- Official portrait, 2025

Member of the U.S. House of Representatives from Texas's 13th district
- Incumbent
- Assumed office January 3, 2021
- Preceded by: Mac Thornberry

1st Chief Medical Advisor to the President
- In office February 2, 2019 – December 1, 2019
- President: Donald Trump
- Preceded by: Position established
- Succeeded by: Anthony Fauci

Physician to the President
- In office July 25, 2013 – March 28, 2018
- President: Barack Obama Donald Trump
- Preceded by: Jeffrey Kuhlman
- Succeeded by: Sean Conley

Personal details
- Born: Ronny Lynn Jackson May 4, 1967 (age 59) Levelland, Texas, U.S.
- Party: Republican
- Spouse: Jane Ely
- Children: 3
- Education: South Plains College (AS) Texas A&M University, Galveston (BS) University of Texas Medical Branch (MD)
- Website: House website Campaign website

Military service
- Branch/service: United States Navy
- Years of service: 1995–2019
- Rank: Rear admiral (lower half)
- Unit: Medical Corps
- Battles/wars: Iraq War
- Awards: Defense Superior Service Medal Legion of Merit Navy and Marine Corps Commendation Medal (4)
- Jackson's voice Jackson on naming the U.S. Post Office building in Canyon, Texas, after rancher Gary Fletcher. Recorded November 14, 2022

= Ronny Jackson =

American physician and politician (born 1967)

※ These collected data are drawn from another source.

-- ==== Sys2Proof/Decode.lean ====
section
/-! DEFINITION. The decoder: from an instruction word, or from bytes, to an instruction or the cause that R80 names; then
the encoder, written from the same tables R83 to R105. -/

namespace Sys2Proof

/-- The first check of R80 that a word fails. -/
inductive DecodeError where
  /-- step 1, cause 0x01 -/
  | major
  /-- step 2, cause 0x02 -/
  | minor
  /-- step 3, cause 0x03 -/
  | reserved
  /-- step 4, cause 0x04 -/
  | code
  /-- fewer than four bytes -/
  | short
  deriving DecidableEq, Repr

/-- The cause code of a failed check (R80). -/
def DecodeError.cause : DecodeError → Nat
  | .major => 0x01
  | .minor => 0x02
  | .reserved => 0x03
  | .code => 0x04
  | .short => 0x01

/-- The 23 rows whose constructors the compiler cannot build (their tags exceed its limit): the same operands under
the same names. -/
inductive Extra where
  | gang4 (gd : Guard)
  | gang8 (gd : Guard)
  | ungang (gd : Guard)
  | amSend (gd : Guard) (ra rb : Reg)
  | gstore (gd : Guard) (ra rb : Reg)
  | probeStart (gd : Guard) (ra : Reg)
  | nAlloc (gd : Guard) (rd ra : Reg)
  | nFree (gd : Guard) (ra : Reg)
  | nLink (gd : Guard) (ra rb : Reg)
  | nRelink (gd : Guard) (rd ra rb : Reg)
  | nRead (gd : Guard) (rd ra : Reg)
  | pairPop (gd : Guard) (rd : Reg)
  | pairPush (gd : Guard) (ra rb : Reg)
  | ruleLd (gd : Guard) (ra : Reg)
  | ruleGo (gd : Guard) (ra : Reg)
  | srd (gd : Guard) (x : Reg) (n : SysReg)
  | swr (gd : Guard) (x : Reg) (n : SysReg)
  | trap (gd : Guard) (n : BitVec 8)
  | eret (gd : Guard)
  | brk (gd : Guard)
  | watch (gd : Guard) (ra rb : Reg)
  | chorusMark (gd : Guard) (ra : Reg)
  | traceMark (gd : Guard) (ra : Reg)
  deriving DecidableEq, Repr

/-- What the decoder builds: an instruction, or the operands of one of the 23 rows of `Extra`. -/
inductive Form where
  | base (i : Instr)
  | extra (x : Extra)

/-- The instruction of a form. -/
noncomputable def Form.toInstr : Form → Instr
  | .base i => i
  | .extra (.gang4 gd) => .gang4 gd
  | .extra (.gang8 gd) => .gang8 gd
  | .extra (.ungang gd) => .ungang gd
  | .extra (.amSend gd ra rb) => .amSend gd ra rb
  | .extra (.gstore gd ra rb) => .gstore gd ra rb
  | .extra (.probeStart gd ra) => .probeStart gd ra
  | .extra (.nAlloc gd rd ra) => .nAlloc gd rd ra
  | .extra (.nFree gd ra) => .nFree gd ra
  | .extra (.nLink gd ra rb) => .nLink gd ra rb
  | .extra (.nRelink gd rd ra rb) => .nRelink gd rd ra rb
  | .extra (.nRead gd rd ra) => .nRead gd rd ra
  | .extra (.pairPop gd rd) => .pairPop gd rd
  | .extra (.pairPush gd ra rb) => .pairPush gd ra rb
  | .extra (.ruleLd gd ra) => .ruleLd gd ra
  | .extra (.ruleGo gd ra) => .ruleGo gd ra
  | .extra (.srd gd x n) => .srd gd x n
  | .extra (.swr gd x n) => .swr gd x n
  | .extra (.trap gd n) => .trap gd n
  | .extra (.eret gd) => .eret gd
  | .extra (.brk gd) => .brk gd
  | .extra (.watch gd ra rb) => .watch gd ra rb
  | .extra (.chorusMark gd ra) => .chorusMark gd ra
  | .extra (.traceMark gd ra) => .traceMark gd ra

/-- `n` bits of `w` from bit `lo` up. -/
def bits (w lo n : Nat) : Nat := w / 2 ^ lo % 2 ^ n

/-- A register field of a format without a k8 field (R10, R11). -/
def reg (c : Nat) : Except DecodeError Reg :=
  if h : c < 10 then .ok (.g ⟨c, h⟩)
  else if c = 10 then .ok .gz
  else if c = 12 then .ok .gq
  else .error .code

/-- A register field of a format with a k8 field (R10, R78). -/
def regK (c : Nat) : Except DecodeError Reg :=
  if c = 11 then .ok .k else reg c

/-- A register-pair field (R80 step 4). -/
def pair (c : Nat) : Except DecodeError Reg :=
  if h : c < 10 then (if c % 2 = 0 then .ok (.g ⟨c, h⟩) else .error .code) else .error .code

/-- A field that names a segment register (R80 step 4). -/
def seg (c : Nat) : Except DecodeError (Fin 8) :=
  if h : c < 8 then .ok ⟨c, h⟩ else .error .code

/-- A scope field (R6). -/
def scope (c : Nat) : Except DecodeError Scope :=
  match c with
  | 0 => .ok .thread
  | 1 => .ok .core
  | 2 => .ok .cluster
  | 3 => .ok .die
  | 4 => .ok .device
  | 5 => .ok .pod
  | _ => .error .code

/-- A size field (R78). -/
def size (c : Nat) : Size :=
  match c with
  | 0 => .b
  | 1 => .h
  | 2 => .w
  | _ => .d

/-- A lane code of majors 0x18 and 0x1A (R98). -/
def laneI (c : Nat) : Option LaneI :=
  match c with
  | 0 => some .b
  | 1 => some .h
  | 2 => some .w
  | _ => none

/-- A lane code of major 0x19 (R98). -/
def laneF (c : Nat) : Option LaneF :=
  match c with
  | 0 => some .hf
  | 1 => some .bh
  | 2 => some .s
  | _ => none

/-- A format code of major 0x1B (R99). -/
def fmt (c : Nat) : Option Fmt :=
  match c with
  | 0 => some .b
  | 1 => some .h
  | 2 => some .w
  | 3 => some .hf
  | 4 => some .bh
  | 5 => some .s
  | 6 => some .n4
  | _ => none

/-- The space bit of major 0x12 (R95). -/
def rspace (c : Nat) : RSpace := if c = 0 then .tcm else .scratch

/-- The register that a num12 names (R280). -/
def SysReg.ofNum (n : Nat) : Option SysReg :=
  match n with
  | 0x000 => some .status
  | 0x001 => some .cause
  | 0x002 => some .epc
  | 0x003 => some .eword
  | 0x004 => some .eaddr
  | 0x005 => some .task
  | 0x006 => some .trapvec
  | 0x007 => some .tscr
  | 0x008 => some .tnd
  | 0x010 => some .migthr
  | 0x011 => some .agelim
  | 0x012 => some .choruscfg
  | 0x013 => some .nfl
  | 0x014 => some .rtb
  | 0x018 => some .cycle
  | _ => none

/-- R80 step 3: the reserved bits `x` are zero. -/
def zero (x : Nat) (f : Except DecodeError Form) : Except DecodeError Form :=
  if x = 0 then f else .error .reserved

/-- Major 0x01 (R83). -/
def decInt (w : Nat) (g : Guard) : Except DecodeError Form :=
  if bits w 4 5 = 16 then (do let rd ← reg (bits w 17 4); let ra ← reg (bits w 13 4); let rb ← reg (bits w 9 4); let p := BitVec.ofNat 4 (bits w 0 4); pure (.base (.sel g rd ra rb p))) else
  match bits w 0 9 with
  | 0 => (do let rd ← reg (bits w 17 4); let ra ← reg (bits w 13 4); let rb ← reg (bits w 9 4); pure (.base (.add g rd ra rb)))
  | 1 => (do let rd ← reg (bits w 17 4); let ra ← reg (bits w 13 4); let rb ← reg (bits w 9 4); pure (.base (.sub g rd ra rb)))
  | 2 => (do let rd ← reg (bits w 17 4); let ra ← reg (bits w 13 4); let rb ← reg (bits w 9 4); pure (.base (.and g rd ra rb)))
  | 3 => (do let rd ← reg (bits w 17 4); let ra ← reg (bits w 13 4); let rb ← reg (bits w 9 4); pure (.base (.or g rd ra rb)))
  | 4 => (do let rd ← reg (bits w 17 4); let ra ← reg (bits w 13 4); let rb ← reg (bits w 9 4); pure (.base (.xor g rd ra rb)))
  | 5 => (do let rd ← reg (bits w 17 4); let ra ← reg (bits w 13 4); let rb ← reg (bits w 9 4); pure (.base (.andn g rd ra rb)))
  | 6 => (do let rd ← reg (bits w 17 4); let ra ← reg (bits w 13 4); let rb ← reg (bits w 9 4); pure (.base (.orn g rd ra rb)))
  | 8 => (do let rd ← reg (bits w 17 4); let ra ← reg (bits w 13 4); let rb ← reg (bits w 9 4); pure (.base (.min g rd ra rb)))
  | 9 => (do let rd ← reg (bits w 17 4); let ra ← reg (bits w 13 4); let rb ← reg (bits w 9 4); pure (.base (.max g rd ra rb)))
  | 10 => (do let rd ← reg (bits w 17 4); let ra ← reg (bits w 13 4); let rb ← reg (bits w 9 4); pure (.base (.mins g rd ra rb)))
  | 11 => (do let rd ← reg (bits w 17 4); let ra ← reg (bits w 13 4); let rb ← reg (bits w 9 4); pure (.base (.maxs g rd ra rb)))
  | 16 => (do let rd ← reg (bits w 17 4); let ra ← reg (bits w 13 4); let rb ← reg (bits w 9 4); pure (.base (.shl g rd ra rb)))
  | 17 => (do let rd ← reg (bits w 17 4); let ra ← reg (bits w 13 4); let rb ← reg (bits w 9 4); pure (.base (.shr g rd ra rb)))
  | 18 => (do let rd ← reg (bits w 17 4); let ra ← reg (bits w 13 4); let rb ← reg (bits w 9 4); pure (.base (.sra g rd ra rb)))
  | 19 => (do let rd ← reg (bits w 17 4); let ra ← reg (bits w 13 4); let rb ← reg (bits w 9 4); pure (.base (.rol g rd ra rb)))
  | 20 => (do let rd ← reg (bits w 17 4); let ra ← reg (bits w 13 4); let rb ← reg (bits w 9 4); pure (.base (.ror g rd ra rb)))
  | 24 => zero (bits w 9 4) (do let rd ← reg (bits w 17 4); let ra ← reg (bits w 13 4); pure (.base (.clz g rd ra)))
  | 25 => zero (bits w 9 4) (do let rd ← reg (bits w 17 4); let ra ← reg (bits w 13 4); pure (.base (.ctz g rd ra)))
  | 26 => zero (bits w 9 4) (do let rd ← reg (bits w 17 4); let ra ← reg (bits w 13 4); pure (.base (.popc g rd ra)))
  | 32 => zero (bits w 9 4) (do let rd ← reg (bits w 17 4); let ra ← reg (bits w 13 4); pure (.base (.sextB g rd ra)))
  | 33 => zero (bits w 9 4) (do let rd ← reg (bits w 17 4); let ra ← reg (bits w 13 4); pure (.base (.sextH g rd ra)))
  | 34 => zero (bits w 9 4) (do let rd ← reg (bits w 17 4); let ra ← reg (bits w 13 4); pure (.base (.sextW g rd ra)))
  | 36 => zero (bits w 9 4) (do let rd ← reg (bits w 17 4); let ra ← reg (bits w 13 4); pure (.base (.zextB g rd ra)))
  | 37 => zero (bits w 9 4) (do let rd ← reg (bits w 17 4); let ra ← reg (bits w 13 4); pure (.base (.zextH g rd ra)))
  | 38 => zero (bits w 9 4) (do let rd ← reg (bits w 17 4); let ra ← reg (bits w 13 4); pure (.base (.zextW g rd ra)))
  | 48 => zero (bits w 9 4) (do let rd ← reg (bits w 17 4); let ra ← reg (bits w 13 4); pure (.base (.mov g rd ra)))
  | 56 => zero (bits w 9 4) (do let rd ← reg (bits w 17 4); let ra ← reg (bits w 13 4); pure (.base (.ldk g rd ra)))
  | 57 => zero (bits w 17 4) (do let ra ← reg (bits w 13 4); let rb ← reg (bits w 9 4); pure (.base (.stk g ra rb)))
  | 496 => zero (bits w 9 12) (do pure (.base (.nop g)))
  | _ => .error .minor

/-- Major 0x02 (R84). -/
def decIntK (w : Nat) (g : Guard) : Except DecodeError Form :=
  match bits w 0 5 with
  | 0 => (do let rd ← regK (bits w 17 4); let ra ← regK (bits w 13 4); let k := BitVec.ofNat 8 (bits w 5 8); pure (.base (.addK g rd ra k)))
  | 1 => (do let rd ← regK (bits w 17 4); let ra ← regK (bits w 13 4); let k := BitVec.ofNat 8 (bits w 5 8); pure (.base (.subK g rd ra k)))
  | 2 => (do let rd ← regK (bits w 17 4); let ra ← regK (bits w 13 4); let k := BitVec.ofNat 8 (bits w 5 8); pure (.base (.andK g rd ra k)))
  | 3 => (do let rd ← regK (bits w 17 4); let ra ← regK (bits w 13 4); let k := BitVec.ofNat 8 (bits w 5 8); pure (.base (.orK g rd ra k)))
  | 4 => (do let rd ← regK (bits w 17 4); let ra ← regK (bits w 13 4); let k := BitVec.ofNat 8 (bits w 5 8); pure (.base (.xorK g rd ra k)))
  | 5 => (do let rd ← regK (bits w 17 4); let ra ← regK (bits w 13 4); let k := BitVec.ofNat 8 (bits w 5 8); pure (.base (.andnK g rd ra k)))
  | 6 => (do let rd ← regK (bits w 17 4); let ra ← regK (bits w 13 4); let k := BitVec.ofNat 8 (bits w 5 8); pure (.base (.ornK g rd ra k)))
  | 8 => (do let rd ← regK (bits w 17 4); let ra ← regK (bits w 13 4); let k := BitVec.ofNat 8 (bits w 5 8); pure (.base (.minK g rd ra k)))
  | 9 => (do let rd ← regK (bits w 17 4); let ra ← regK (bits w 13 4); let k := BitVec.ofNat 8 (bits w 5 8); pure (.base (.maxK g rd ra k)))
  | 10 => (do let rd ← regK (bits w 17 4); let ra ← regK (bits w 13 4); let k := BitVec.ofNat 8 (bits w 5 8); pure (.base (.minsK g rd ra k)))
  | 11 => (do let rd ← regK (bits w 17 4); let ra ← regK (bits w 13 4); let k := BitVec.ofNat 8 (bits w 5 8); pure (.base (.maxsK g rd ra k)))
  | 16 => zero (bits w 13 4) (do let rd ← regK (bits w 17 4); let k := BitVec.ofNat 8 (bits w 5 8); pure (.base (.movK g rd k)))
  | 17 => zero (bits w 17 4) (do let ra ← regK (bits w 13 4); let k := BitVec.ofNat 8 (bits w 5 8); pure (.base (.stkK g ra k)))
  | _ => .error .minor

/-- Major 0x03 (R85). -/
def decCmp (w : Nat) (g : Guard) : Except DecodeError Form :=
  if bits w 4 1 = 0 then (match bits w 0 4 with
  | 0 => zero (bits w 5 4) (do let p := BitVec.ofNat 4 (bits w 17 4); let ra ← reg (bits w 13 4); let rb ← reg (bits w 9 4); pure (.base (.cmpEq g p ra rb)))
  | 1 => zero (bits w 5 4) (do let p := BitVec.ofNat 4 (bits w 17 4); let ra ← reg (bits w 13 4); let rb ← reg (bits w 9 4); pure (.base (.cmpNe g p ra rb)))
  | 2 => zero (bits w 5 4) (do let p := BitVec.ofNat 4 (bits w 17 4); let ra ← reg (bits w 13 4); let rb ← reg (bits w 9 4); pure (.base (.cmpLt g p ra rb)))
  | 3 => zero (bits w 5 4) (do let p := BitVec.ofNat 4 (bits w 17 4); let ra ← reg (bits w 13 4); let rb ← reg (bits w 9 4); pure (.base (.cmpGe g p ra rb)))
  | 4 => zero (bits w 5 4) (do let p := BitVec.ofNat 4 (bits w 17 4); let ra ← reg (bits w 13 4); let rb ← reg (bits w 9 4); pure (.base (.cmpLe g p ra rb)))
  | 5 => zero (bits w 5 4) (do let p := BitVec.ofNat 4 (bits w 17 4); let ra ← reg (bits w 13 4); let rb ← reg (bits w 9 4); pure (.base (.cmpGt g p ra rb)))
  | 6 => zero (bits w 5 4) (do let p := BitVec.ofNat 4 (bits w 17 4); let ra ← reg (bits w 13 4); let rb ← reg (bits w 9 4); pure (.base (.cmpLtu g p ra rb)))
  | 7 => zero (bits w 5 4) (do let p := BitVec.ofNat 4 (bits w 17 4); let ra ← reg (bits w 13 4); let rb ← reg (bits w 9 4); pure (.base (.cmpGeu g p ra rb)))
  | 8 => zero (bits w 5 4) (do let p := BitVec.ofNat 4 (bits w 17 4); let ra ← reg (bits w 13 4); let rb ← reg (bits w 9 4); pure (.base (.cmpLeu g p ra rb)))
  | 9 => zero (bits w 5 4) (do let p := BitVec.ofNat 4 (bits w 17 4); let ra ← reg (bits w 13 4); let rb ← reg (bits w 9 4); pure (.base (.cmpGtu g p ra rb)))
  | 10 => zero (bits w 5 4) (do let p := BitVec.ofNat 4 (bits w 17 4); let ra ← reg (bits w 13 4); let rb ← reg (bits w 9 4); pure (.base (.tst g p ra rb)))
  | _ => .error .minor) else (match bits w 0 4 with
  | 0 => (do let p := BitVec.ofNat 4 (bits w 17 4); let ra ← regK (bits w 13 4); let k := BitVec.ofNat 8 (bits w 5 8); pure (.base (.cmpEqK g p ra k)))
  | 1 => (do let p := BitVec.ofNat 4 (bits w 17 4); let ra ← regK (bits w 13 4); let k := BitVec.ofNat 8 (bits w 5 8); pure (.base (.cmpNeK g p ra k)))
  | 2 => (do let p := BitVec.ofNat 4 (bits w 17 4); let ra ← regK (bits w 13 4); let k := BitVec.ofNat 8 (bits w 5 8); pure (.base (.cmpLtK g p ra k)))
  | 3 => (do let p := BitVec.ofNat 4 (bits w 17 4); let ra ← regK (bits w 13 4); let k := BitVec.ofNat 8 (bits w 5 8); pure (.base (.cmpGeK g p ra k)))
  | 4 => (do let p := BitVec.ofNat 4 (bits w 17 4); let ra ← regK (bits w 13 4); let k := BitVec.ofNat 8 (bits w 5 8); pure (.base (.cmpLeK g p ra k)))
  | 5 => (do let p := BitVec.ofNat 4 (bits w 17 4); let ra ← regK (bits w 13 4); let k := BitVec.ofNat 8 (bits w 5 8); pure (.base (.cmpGtK g p ra k)))
  | 6 => (do let p := BitVec.ofNat 4 (bits w 17 4); let ra ← regK (bits w 13 4); let k := BitVec.ofNat 8 (bits w 5 8); pure (.base (.cmpLtuK g p ra k)))
  | 7 => (do let p := BitVec.ofNat 4 (bits w 17 4); let ra ← regK (bits w 13 4); let k := BitVec.ofNat 8 (bits w 5 8); pure (.base (.cmpGeuK g p ra k)))
  | 8 => (do let p := BitVec.ofNat 4 (bits w 17 4); let ra ← regK (bits w 13 4); let k := BitVec.ofNat 8 (bits w 5 8); pure (.base (.cmpLeuK g p ra k)))
  | 9 => (do let p := BitVec.ofNat 4 (bits w 17 4); let ra ← regK (bits w 13 4); let k := BitVec.ofNat 8 (bits w 5 8); pure (.base (.cmpGtuK g p ra k)))
  | 10 => (do let p := BitVec.ofNat 4 (bits w 17 4); let ra ← regK (bits w 13 4); let k := BitVec.ofNat 8 (bits w 5 8); pure (.base (.tstK g p ra k)))
  | _ => .error .minor)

Ronny Lynn Jackson (born May 4, 1967) is an American physician, politician, and former United States Navy officer who has served as the U.S. representative for since 2021. A member of the Republican Party, his district is based in Amarillo and includes the Texas panhandle and much of northeast Texas, as far as Denton.

Jackson joined the White House Medical Unit in the mid-2000s under George W. Bush, and served as physician to the president from 2013 to 2018 under Barack Obama and Donald Trump.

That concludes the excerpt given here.